ACTION ITEM =>
Collect every line in the records below that contains the word "spawned".

Stored data
* * * *

-- ==== Sys2Proof/Machine/State.lean ====
section
/-! DEFINITION. The state of the K4 as plain data: everything the spec gives the machine, and the model's own fields,
which say so. INVENTORY.md lists every field with its rule and its reset value. -/

namespace Sys2Proof.Machine

/-! ### Memory -/

/-- Memory as (address, byte) pairs in canonical form. An unlisted address reads 0 (log entry 4). -/
abbrev Memory := Sparse Byte

/-- What an unlisted byte of memory reads as: the spec gives no contents before the first write (DESIGN CHOICE 0, log
entry 4). -/
def memDefault : Byte := 0#8

/-- The canonical form of a memory. -/
def Memory.wf (m : Memory) : Bool := sparseWf memDefault m

/-! ### Threads -/

/-- A register in flight (spec/02 R30, R31): a destination with its result once it has returned, or a data register;
`clobbered` when it was written meanwhile. -/
structure Inflight where
  op        : Nat
  reg       : Nat
  data      : Bool
  clobbered : Bool
  result    : Option Word
  deriving DecidableEq, Repr

/-- A pending element of a vector register (spec/05 R112): the register, the lane of a packed register or both. -/
structure PendElem where
  reg  : Nat
  half : Nat
  fmt  : Nat
  seq  : Word
  deriving DecidableEq, Repr

/-- A trap's code and the ADDR and INFO fields of its frame (spec/20 R433). `pc` is the bundle that caused it, `npc` the
resume address and `defer` the mark of a trap raised at a marker (spec/20 R435). -/
structure TrapInfo where
  code : Nat
  addr : Dword
  info : Word
  pc   : Dword
  npc  : Dword
  dfr  : Bool
  deriving DecidableEq, Repr

/-- One thread (spec/00 R12, spec/02 R33, spec/06 R143). `uid` is the model's own name of it. `tidx` is its t of spec/11
R252, none for a spawned thread; `lastPc` is its last bundle address (spec/11 R487); `spawned` says that it has created its thread at a
`SPAWN` that holds its path for the others' slots (spec/16 R351); `owes` names its stores that a destination has not acknowledged yet,
issued in a gang that it has left (spec/11 R237). -/
structure Thread where
  uid       : Nat
  lpos      : Nat
  v         : Sparse Word
  preds     : BitVec 8
  meet      : Dword
  link      : Dword
  tid       : Dword
  tidx      : Option Nat
  inHandler : Bool
  inflight  : List Inflight
  pend      : List PendElem
  poison    : List Nat
  lr        : Option (Nat × Nat)
  lastPage  : Option (Nat × Nat × Dword)
  lastPc    : Dword
  spawned   : Bool
  owes      : List Nat
  dfrTrap   : Option TrapInfo
  deriving DecidableEq, Repr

* * * *

SOLVED EXERCISE =>
R252, none for a spawned thread; `lastPc` is its last bundle address (spec/11 R487); `spawned` says that it has created its thread at a
  spawned   : Bool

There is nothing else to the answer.